Birthday Reviews: Hal Clement’s “Critical Factor”
Hal Clement was born Harry Stubbs on May 30, 1922 and died on October 29, 2003. In addition to being an author, Clement was an artist, using the name George Richard for his artwork.
Clement received the Ignotus Award for the translation of his novel Mission of Gravity and a Retro-Hugo Award for his short story “Uncommon Sense.” He received the Skylark Award from NESFA twice, in 1969 and in 1997. In 1989 I-Con presented him with the Gallun Award, and in 2001 they presented him with the Moskowitz Award. He received the Forry Award from LASFS in 1992 and was inducted into the First Fandom Hall of Fame in 1997 and the Science Fiction Hall of Fame in 1998. In 1999, the SFWA named him a Grand Master. He was the Guest of Honor at Chicon V, the 1991 Worldcon in Chicago.

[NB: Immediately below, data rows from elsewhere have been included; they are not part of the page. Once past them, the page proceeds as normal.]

/-- R199, R224, R231, R438. The other requests: LAUNCH stands ready for its validation; KILL ends its launch and waits;
ABANDON asks for the step to be undone, and CKPT for a checkpoint at the next boundary; LOGREL forgets a held log; PKGNUM
sets the number once; WINLIST and REPORT answer with their bytes; STAGE waits for GO, or takes the image that stands in the
staging window (log entry 84); RESTORE finds a manifest and the objects of its lines, which stand in memory as log entry
58 lays them out, and starts its teams again. -/
def Obligations.OtherRequests : Prop :=
  ∀ (s u : State) (q : Request),
    (Taken 1 s q u → q.taken = true → wellFormedBody q [] (192 + 32 * pkNrange q.body) →
      (∀ q0 rest, s.ho.requests = q0 :: rest → q0.taken = false) →
      ∃ t, exec .launch s = .next t ∧ t = { u with ho := { u.ho with requests := q :: u.ho.requests } }) ∧
    (∀ l, Taken 2 s q u → wellFormedBody q [maskOf 15 0] 8 → tget u.tm.launches (reqLid q) = some l →
      ∃ t l', exec .kill s = .next t ∧ t.ho.waiting = u.ho.waiting ++ [q] ∧ tget t.tm.launches (reqLid q) = some l' ∧
        l'.ending = (l.ending <|> some { status := 7, sub := 1 }) ∧
        ∃ d ∈ t.agenda, d.ev.row = .teamEnd ∧ d.ev.arg.a = reqLid q ∧ d.ev.arg.d = 1) ∧
    (∀ l, Taken 0x0B s q u → wellFormedBody q [maskOf 15 0, maskOf 63 0] 16 → tget u.tm.launches (reqLid q) = some l →
      modeDet l.mode = true → mayRun l = true → l.steps = bodyWord q 1 →
      ∃ t, exec .abandon s = .next t ∧ t.ho.waiting = u.ho.waiting ++ [q] ∧ t.tm = u.tm ∧
        ∃ d ∈ t.agenda, d.ev.row = .stepAbandon ∧ d.ev.arg.a = l.lid ∧ d.ev.arg.c = 1) ∧
    (∀ l, Taken 0x0A s q u → wellFormedBody q [maskOf 5 0 + maskOf 31 16, maskOf 63 0, maskOf 63 0] 24 →
      1 ≤ bodyWord q 0 % 64 → bodyWord q 1 % 4096 = 0 → bodyWord q 1 < 2 ^ 56 →
      bodyWord q 1 + bodyWord q 2 ≤ 2 ^ 56 → tget u.tm.launches (reqLid q) = some l →
      l.comp = bodyWord q 0 % 64 → mayRun l = true →
      ∃ t, exec .ckpt s = .next t ∧ t = { u with ho := { u.ho with waiting := u.ho.waiting ++ [q] } }) ∧
    (let mine (h : HeldLog) : Bool := h.comp == bodyWord q 0 % 64 && h.lid == reqLid q
     Taken 0x0C s q u → wellFormedBody q [maskOf 5 0 + maskOf 31 16] 8 → 1 ≤ bodyWord q 0 % 64 →
      (∃ h ∈ u.tm.heldLogs, mine h = true) →
      ∃ t, exec .logrel s = .next t ∧
        t = respond { u with tm := { u.tm with heldLogs := u.tm.heldLogs.filter fun h => !mine h } } q 0 0 0 []) ∧
    (Taken 0x0D s q u → wellFormedBody q [maskOf 12 0 + maskOf 28 16] 8 →
      ∃ t, exec .pkgnum s = .next t ∧
        (u.ho.pkginfo.getLsbD 31 = true → t = respond u q 0x12 0 0 []) ∧
        (u.ho.pkginfo.getLsbD 31 = false → t.ho.pkginfo = BitVec.ofNat 64 (2 ^ 31 + bodyWord q 0) ∧
          t = respond { u with ho := { u.ho with pkginfo := t.ho.pkginfo } } q 0 0 0 [])) ∧
    (let first := fld (bodyWord q 0) 7 0
     let k := min (fld (bodyWord q 0) 16 8) (256 - first)
     Taken 0x0E s q u → wellFormedBody q [maskOf 7 0 + maskOf 16 8] 8 → fld (bodyWord q 0) 16 8 ≠ 0 →
      fld (bodyWord q 0) 16 8 ≤ 256 →
      ∃ t, exec .winlist s = .next t ∧ t = respond u q 0 0 k
        ((List.range k).flatMap fun j => natBytes ((tget u.ho.windows (first + j)).getD 0).toNat 16)) ∧
    (let n := fld (bodyWord q 0) 24 16
     let nums := (List.range n).map fun k => bytesNat ((q.body.drop (40 + 4 * k)).take 4)
     let comp := bodyWord q 0 % 64
     Taken 8 s q u →
      wellFormedBody q [maskOf 5 0 + maskOf 24 16, maskOf 63 0, maskOf 63 0, maskOf 63 0, maskOf 63 0] (40 + 4 * n) →
      (∀ x ∈ nums, x < 2 ^ 24) → n ≤ 256 → 1 ≤ comp → (tget u.tt.comps comp).isSome = true →
      ∃ t b, exec .report s = .next t ∧ t = respond u q 0 0 b.length b ∧
        b = reportBody u comp ((q.body.drop 8).take 32) nums ++
          (Config.falconSign deviceKeys.2 (shake64 (reportBody u comp ((q.body.drop 8).take 32) nums)) ++
            List.replicate 1280 0).take 1280) ∧
    (let kind := bodyWord q 0 % 8
     Taken 9 s q u → wellFormedBody q [7] 8 → 1 ≤ kind → kind ≤ 4 → u.rt.hand = none → (∀ p ∈ u.ho.waiting, p.code ≠ 9) →
      ∃ t, exec .stage s = .next t ∧
        (u.ho.stageGo = false → t = { u with ho := { u.ho with waiting := u.ho.waiting ++ [q] } }) ∧
        (u.ho.stageGo = true →
          let code := verifyImage kind (floorOf u kind) (stagedImage u)
          t.ho.stageGo = false ∧ t.rt.firmware = u.rt.firmware ∧
          if code = 0 then handSt t = 1 ∧ ∃ h, t.rt.hand = some h ∧ h.kind = kind ∧ h.image = firmwareIn (stagedImage u) ∧
            h.old = firmwareOf u kind ∧ h.switched = false
          else t.rt.hand = none ∧ t.rt.handStatus = BitVec.ofNat 64 (u.rt.handStatus.toNat -
              fld u.rt.handStatus.toNat 23 16 * 2 ^ 16 + code % 256 * 2 ^ 16) ∧
            t = respond { u with ho := { u.ho with stageGo := false }, rt := { u.rt with handStatus := t.rt.handStatus } } q
              0x15 code 0 [])) ∧
    (let comp := bodyWord q 0 % 64
     s.ev.a ≠ 1 → Taken 0x0F s q u → wellFormedBody q [maskOf 5 0, maskOf 63 0, maskOf 63 0, maskOf 63 0] 32 → 1 ≤ comp →
      bodyWord q 1 < 2 ^ 56 → bodyWord q 2 + bodyWord q 3 ≤ 2 ^ 56 → u.ms.holds = [] → (tget u.tt.comps comp).isSome = true →
      ∃ t, exec .restore s = .next t ∧
        match findManifest u comp (bodyWord q 1), readTable u comp (bodyWord q 2) (bodyWord q 3) with
        | none, _ => t = respond u q 0x15 0x20 0 []
        | some _, none => t = respond u q 0x15 0x20 0 []
        | some k, some area =>
          (k.lines.all (lineFits u comp) = false → t = respond u q 0x13 2 0 []) ∧
          (k.lines.all (lineFits u comp) = true →
            match k.lines.mapM (lineParts (objsAt area.length area).1) with
            | none => t = respond u q 0x15 0x20 0 []
            | some parts => k.pages = [] →
              let v := parts.foldl (restoreLine comp) u
              ∀ image, packetChecks v none (packetFor comp k.packet) = .ok image →
                ∃ lid w, t = placementRun (respond w q 0 0 lid []) ∧ w.ms.mem = u.ms.mem ∧
                  (∀ e ∈ k.teams, ∃ v ∈ w.tm.swaps, v.lid = lid ∧ v.team = e.team ∧ v.ctxs = e.ctxs) ∧
                  ∃ l, tget w.tm.launches lid = some l ∧ l.steps = k.step ∧
                    l.tdone = l.nteams - (k.teams.filter fun v => v.ctxs.any fun e => e.2.run != .exited).length))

“Critical Factor” was purchased by Frederik Pohl for the second volume of Star Science Fiction Stories, published in 1953. It was translated into German in 1977 for an appearance in Titan 4, edited by Pohl and Wolfgang Jeschke. James E. Gunn selected the story as representative of Clement’s work and hard science fiction for his historical anthology series The Road to Science Fiction: Volume 3: From Heinlein to Here.
Clement was one of the masters of rigorous hard science fiction, often exploring the extremes of physical science, as he did in Mission of Gravity, and once he introduces the oddity allows scientific plausibility to dictate the course of his story. In “Critical Factor,” he posits a race of amorphous beings who live within the layers of the earth, eating seams of rock, and to whom the atmosphere is deadly. Pentong has gone on a lengthy journey of discovery and found that there is a distant continent covered in a mile-thick sheet of frozen water. He postulates that melting that water would cause the ocean levels to rise, thereby increasing the area in which they can live since they can only live in earth that is covered by water (not exposed directly to air).